Task directions |
For the entries below, the expected answer is the line with "48, DEDUCED. -/", the line with "some cores =>", and every line between them, exactly as written, and nothing more.

[Stored records]

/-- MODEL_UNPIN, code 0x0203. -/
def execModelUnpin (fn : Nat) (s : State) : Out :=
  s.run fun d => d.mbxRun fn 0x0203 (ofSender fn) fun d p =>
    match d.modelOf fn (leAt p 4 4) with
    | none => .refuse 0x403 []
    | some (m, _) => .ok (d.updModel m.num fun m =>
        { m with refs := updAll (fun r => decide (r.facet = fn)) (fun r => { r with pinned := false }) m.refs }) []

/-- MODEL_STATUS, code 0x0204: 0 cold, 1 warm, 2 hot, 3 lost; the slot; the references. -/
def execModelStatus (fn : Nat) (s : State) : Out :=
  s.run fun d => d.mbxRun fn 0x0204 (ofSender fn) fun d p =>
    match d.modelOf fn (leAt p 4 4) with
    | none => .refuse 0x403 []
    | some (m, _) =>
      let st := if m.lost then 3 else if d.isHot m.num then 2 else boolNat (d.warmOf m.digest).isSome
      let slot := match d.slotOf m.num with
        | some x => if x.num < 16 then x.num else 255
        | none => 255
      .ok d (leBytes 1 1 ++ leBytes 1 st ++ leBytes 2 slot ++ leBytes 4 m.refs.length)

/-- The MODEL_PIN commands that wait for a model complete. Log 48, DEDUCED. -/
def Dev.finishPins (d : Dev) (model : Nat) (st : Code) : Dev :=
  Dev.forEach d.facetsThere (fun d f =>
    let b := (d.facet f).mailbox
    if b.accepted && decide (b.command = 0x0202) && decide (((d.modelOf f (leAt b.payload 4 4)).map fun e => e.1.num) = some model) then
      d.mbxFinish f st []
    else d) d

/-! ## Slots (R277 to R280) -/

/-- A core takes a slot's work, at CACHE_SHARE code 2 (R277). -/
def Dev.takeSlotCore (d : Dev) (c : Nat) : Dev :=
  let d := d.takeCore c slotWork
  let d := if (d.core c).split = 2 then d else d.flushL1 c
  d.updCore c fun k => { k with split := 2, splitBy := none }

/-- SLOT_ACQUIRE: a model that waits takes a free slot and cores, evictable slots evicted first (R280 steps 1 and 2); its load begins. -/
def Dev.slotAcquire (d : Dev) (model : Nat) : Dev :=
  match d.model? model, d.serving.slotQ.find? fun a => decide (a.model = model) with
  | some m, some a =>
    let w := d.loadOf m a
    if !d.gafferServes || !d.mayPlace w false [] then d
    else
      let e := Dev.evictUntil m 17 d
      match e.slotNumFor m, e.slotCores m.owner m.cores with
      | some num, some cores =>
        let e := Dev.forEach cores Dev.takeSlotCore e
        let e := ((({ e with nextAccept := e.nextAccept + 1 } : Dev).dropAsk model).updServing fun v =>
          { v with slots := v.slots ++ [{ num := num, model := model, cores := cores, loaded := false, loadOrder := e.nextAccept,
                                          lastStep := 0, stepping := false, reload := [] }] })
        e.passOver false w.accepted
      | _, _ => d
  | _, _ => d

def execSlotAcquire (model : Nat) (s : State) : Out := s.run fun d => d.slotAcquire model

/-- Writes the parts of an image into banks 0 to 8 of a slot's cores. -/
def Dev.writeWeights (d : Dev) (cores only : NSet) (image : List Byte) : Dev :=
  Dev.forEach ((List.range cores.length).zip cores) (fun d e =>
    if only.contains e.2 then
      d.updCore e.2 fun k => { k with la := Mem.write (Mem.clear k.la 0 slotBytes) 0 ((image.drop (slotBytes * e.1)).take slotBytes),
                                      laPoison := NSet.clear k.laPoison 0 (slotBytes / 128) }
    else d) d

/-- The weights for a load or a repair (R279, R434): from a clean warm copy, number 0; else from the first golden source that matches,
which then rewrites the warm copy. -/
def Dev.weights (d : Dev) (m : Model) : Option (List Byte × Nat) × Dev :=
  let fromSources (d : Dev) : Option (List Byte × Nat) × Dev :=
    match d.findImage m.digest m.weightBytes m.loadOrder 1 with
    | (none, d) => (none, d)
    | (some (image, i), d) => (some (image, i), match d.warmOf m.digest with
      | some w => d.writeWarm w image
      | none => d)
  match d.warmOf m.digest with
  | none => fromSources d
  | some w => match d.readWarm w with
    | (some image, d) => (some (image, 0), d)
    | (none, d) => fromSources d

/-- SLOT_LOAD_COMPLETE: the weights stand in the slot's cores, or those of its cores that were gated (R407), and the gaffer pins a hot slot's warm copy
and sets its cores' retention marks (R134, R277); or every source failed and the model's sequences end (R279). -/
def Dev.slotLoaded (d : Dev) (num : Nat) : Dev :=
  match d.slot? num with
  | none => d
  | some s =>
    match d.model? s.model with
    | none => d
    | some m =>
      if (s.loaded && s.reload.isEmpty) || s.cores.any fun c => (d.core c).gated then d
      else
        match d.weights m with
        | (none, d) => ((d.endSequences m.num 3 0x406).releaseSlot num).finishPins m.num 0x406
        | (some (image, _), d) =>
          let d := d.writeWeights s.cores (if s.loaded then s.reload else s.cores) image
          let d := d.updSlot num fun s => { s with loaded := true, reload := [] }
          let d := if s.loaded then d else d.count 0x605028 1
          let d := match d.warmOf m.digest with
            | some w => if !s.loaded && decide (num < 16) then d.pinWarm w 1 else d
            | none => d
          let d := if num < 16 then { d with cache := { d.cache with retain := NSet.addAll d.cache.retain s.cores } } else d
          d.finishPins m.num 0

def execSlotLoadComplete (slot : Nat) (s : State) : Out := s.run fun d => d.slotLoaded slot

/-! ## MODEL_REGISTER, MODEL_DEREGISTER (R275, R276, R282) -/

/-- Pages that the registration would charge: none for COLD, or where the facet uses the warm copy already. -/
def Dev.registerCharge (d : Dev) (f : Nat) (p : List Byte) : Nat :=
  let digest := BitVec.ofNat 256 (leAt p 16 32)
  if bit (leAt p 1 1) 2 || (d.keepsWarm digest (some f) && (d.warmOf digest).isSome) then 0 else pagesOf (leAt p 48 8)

--

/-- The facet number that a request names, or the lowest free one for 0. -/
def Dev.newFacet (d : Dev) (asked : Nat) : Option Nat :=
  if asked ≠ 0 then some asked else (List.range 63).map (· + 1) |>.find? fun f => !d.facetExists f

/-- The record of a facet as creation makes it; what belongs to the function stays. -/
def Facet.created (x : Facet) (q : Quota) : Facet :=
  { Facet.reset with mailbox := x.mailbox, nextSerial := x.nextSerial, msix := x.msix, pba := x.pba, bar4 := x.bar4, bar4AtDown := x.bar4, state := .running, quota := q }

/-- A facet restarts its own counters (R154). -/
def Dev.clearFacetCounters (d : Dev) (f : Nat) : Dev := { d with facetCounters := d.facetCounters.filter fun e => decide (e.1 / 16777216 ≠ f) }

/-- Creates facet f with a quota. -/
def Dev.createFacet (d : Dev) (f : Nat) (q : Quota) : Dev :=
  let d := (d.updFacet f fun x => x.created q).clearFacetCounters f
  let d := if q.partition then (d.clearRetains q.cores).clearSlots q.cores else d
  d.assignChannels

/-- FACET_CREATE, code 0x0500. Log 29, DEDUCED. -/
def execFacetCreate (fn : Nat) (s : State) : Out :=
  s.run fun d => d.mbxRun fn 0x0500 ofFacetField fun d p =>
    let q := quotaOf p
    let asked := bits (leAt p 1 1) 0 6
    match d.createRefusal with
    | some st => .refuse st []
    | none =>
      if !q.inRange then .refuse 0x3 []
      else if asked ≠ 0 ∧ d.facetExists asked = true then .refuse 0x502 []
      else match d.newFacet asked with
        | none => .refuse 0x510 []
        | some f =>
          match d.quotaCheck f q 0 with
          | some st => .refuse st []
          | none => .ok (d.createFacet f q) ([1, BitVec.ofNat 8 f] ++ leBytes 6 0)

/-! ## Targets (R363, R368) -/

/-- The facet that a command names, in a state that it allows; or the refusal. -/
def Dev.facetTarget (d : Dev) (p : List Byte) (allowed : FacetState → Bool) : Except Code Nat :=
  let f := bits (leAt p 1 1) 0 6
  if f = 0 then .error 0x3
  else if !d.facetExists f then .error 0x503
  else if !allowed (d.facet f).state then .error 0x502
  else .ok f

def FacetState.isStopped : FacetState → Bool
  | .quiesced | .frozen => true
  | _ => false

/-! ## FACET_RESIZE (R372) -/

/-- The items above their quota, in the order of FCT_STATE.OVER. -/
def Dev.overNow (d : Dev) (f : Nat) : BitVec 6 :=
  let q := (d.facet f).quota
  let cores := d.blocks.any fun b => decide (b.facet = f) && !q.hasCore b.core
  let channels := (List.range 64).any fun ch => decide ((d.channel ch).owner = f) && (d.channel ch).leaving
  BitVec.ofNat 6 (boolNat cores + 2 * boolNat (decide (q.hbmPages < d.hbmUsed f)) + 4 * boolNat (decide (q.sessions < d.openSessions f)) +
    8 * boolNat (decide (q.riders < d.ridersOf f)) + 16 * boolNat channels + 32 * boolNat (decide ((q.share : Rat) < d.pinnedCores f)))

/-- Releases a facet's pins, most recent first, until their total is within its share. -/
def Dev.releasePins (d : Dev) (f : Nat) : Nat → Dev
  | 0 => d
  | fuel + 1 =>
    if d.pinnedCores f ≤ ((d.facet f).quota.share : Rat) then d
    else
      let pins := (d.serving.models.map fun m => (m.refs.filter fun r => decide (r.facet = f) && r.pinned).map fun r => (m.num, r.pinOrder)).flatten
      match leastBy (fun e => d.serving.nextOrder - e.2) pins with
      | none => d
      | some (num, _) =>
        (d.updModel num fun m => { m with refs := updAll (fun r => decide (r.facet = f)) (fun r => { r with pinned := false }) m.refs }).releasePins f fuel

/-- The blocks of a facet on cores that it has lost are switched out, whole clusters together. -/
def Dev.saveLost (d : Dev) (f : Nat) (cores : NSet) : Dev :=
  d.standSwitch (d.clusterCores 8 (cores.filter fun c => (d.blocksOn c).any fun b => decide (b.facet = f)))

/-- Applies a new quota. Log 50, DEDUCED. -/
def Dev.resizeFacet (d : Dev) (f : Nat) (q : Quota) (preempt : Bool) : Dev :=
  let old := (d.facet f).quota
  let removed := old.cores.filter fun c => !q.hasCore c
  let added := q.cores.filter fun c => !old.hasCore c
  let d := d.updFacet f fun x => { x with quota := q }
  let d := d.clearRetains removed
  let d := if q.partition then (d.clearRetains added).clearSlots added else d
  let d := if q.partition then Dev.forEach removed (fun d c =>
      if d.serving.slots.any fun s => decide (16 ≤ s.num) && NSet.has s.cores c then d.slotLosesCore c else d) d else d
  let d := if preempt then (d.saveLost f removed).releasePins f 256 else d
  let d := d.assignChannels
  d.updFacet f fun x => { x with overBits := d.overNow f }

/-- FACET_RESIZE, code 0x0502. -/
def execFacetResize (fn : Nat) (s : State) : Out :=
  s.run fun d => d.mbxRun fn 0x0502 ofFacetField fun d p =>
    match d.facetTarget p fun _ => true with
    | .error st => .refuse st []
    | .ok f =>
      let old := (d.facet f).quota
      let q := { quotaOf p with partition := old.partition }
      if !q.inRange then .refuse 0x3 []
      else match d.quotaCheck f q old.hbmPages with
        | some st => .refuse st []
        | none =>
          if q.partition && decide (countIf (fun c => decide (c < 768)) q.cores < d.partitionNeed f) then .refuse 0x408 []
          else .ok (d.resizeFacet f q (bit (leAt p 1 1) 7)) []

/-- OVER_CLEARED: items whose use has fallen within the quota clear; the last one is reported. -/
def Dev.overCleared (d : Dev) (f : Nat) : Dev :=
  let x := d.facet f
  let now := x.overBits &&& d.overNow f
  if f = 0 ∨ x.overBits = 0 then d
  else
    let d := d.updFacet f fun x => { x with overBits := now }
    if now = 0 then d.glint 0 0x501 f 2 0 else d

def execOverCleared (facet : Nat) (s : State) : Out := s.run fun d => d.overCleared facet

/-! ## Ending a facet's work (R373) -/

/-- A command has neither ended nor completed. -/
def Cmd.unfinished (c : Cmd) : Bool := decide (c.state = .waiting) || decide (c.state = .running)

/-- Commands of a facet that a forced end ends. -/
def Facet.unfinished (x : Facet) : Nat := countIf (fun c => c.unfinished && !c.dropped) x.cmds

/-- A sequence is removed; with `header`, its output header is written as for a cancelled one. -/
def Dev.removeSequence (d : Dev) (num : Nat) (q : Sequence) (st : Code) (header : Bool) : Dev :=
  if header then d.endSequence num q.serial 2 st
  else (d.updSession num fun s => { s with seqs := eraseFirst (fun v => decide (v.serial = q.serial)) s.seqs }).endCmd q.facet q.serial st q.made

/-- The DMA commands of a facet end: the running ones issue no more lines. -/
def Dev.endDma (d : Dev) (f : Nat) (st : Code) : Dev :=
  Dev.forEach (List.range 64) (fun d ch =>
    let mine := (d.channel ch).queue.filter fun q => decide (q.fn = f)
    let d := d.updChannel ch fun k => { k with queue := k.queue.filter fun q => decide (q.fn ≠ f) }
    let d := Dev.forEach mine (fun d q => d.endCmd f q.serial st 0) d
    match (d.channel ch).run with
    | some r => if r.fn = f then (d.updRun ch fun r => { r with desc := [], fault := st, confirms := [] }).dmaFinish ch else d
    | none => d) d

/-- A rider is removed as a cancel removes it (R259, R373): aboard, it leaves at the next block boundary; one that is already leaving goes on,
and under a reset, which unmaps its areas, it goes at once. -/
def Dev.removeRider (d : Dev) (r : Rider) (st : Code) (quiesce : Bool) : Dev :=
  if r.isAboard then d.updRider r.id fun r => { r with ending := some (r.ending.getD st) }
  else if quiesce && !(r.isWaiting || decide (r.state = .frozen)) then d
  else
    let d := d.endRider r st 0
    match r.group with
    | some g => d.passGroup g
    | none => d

Reply |
/-- The MODEL_PIN commands that wait for a model complete. Log 48, DEDUCED. -/
def Dev.finishPins (d : Dev) (model : Nat) (st : Code) : Dev :=
  Dev.forEach d.facetsThere (fun d f =>
    let b := (d.facet f).mailbox
    if b.accepted && decide (b.command = 0x0202) && decide (((d.modelOf f (leAt b.payload 4 4)).map fun e => e.1.num) = some model) then
      d.mbxFinish f st []
    else d) d

/-! ## Slots (R277 to R280) -/

/-- A core takes a slot's work, at CACHE_SHARE code 2 (R277). -/
def Dev.takeSlotCore (d : Dev) (c : Nat) : Dev :=
  let d := d.takeCore c slotWork
  let d := if (d.core c).split = 2 then d else d.flushL1 c
  d.updCore c fun k => { k with split := 2, splitBy := none }

/-- SLOT_ACQUIRE: a model that waits takes a free slot and cores, evictable slots evicted first (R280 steps 1 and 2); its load begins. -/
def Dev.slotAcquire (d : Dev) (model : Nat) : Dev :=
  match d.model? model, d.serving.slotQ.find? fun a => decide (a.model = model) with
  | some m, some a =>
    let w := d.loadOf m a
    if !d.gafferServes || !d.mayPlace w false [] then d
    else
      let e := Dev.evictUntil m 17 d
      match e.slotNumFor m, e.slotCores m.owner m.cores with
      | some num, some cores =>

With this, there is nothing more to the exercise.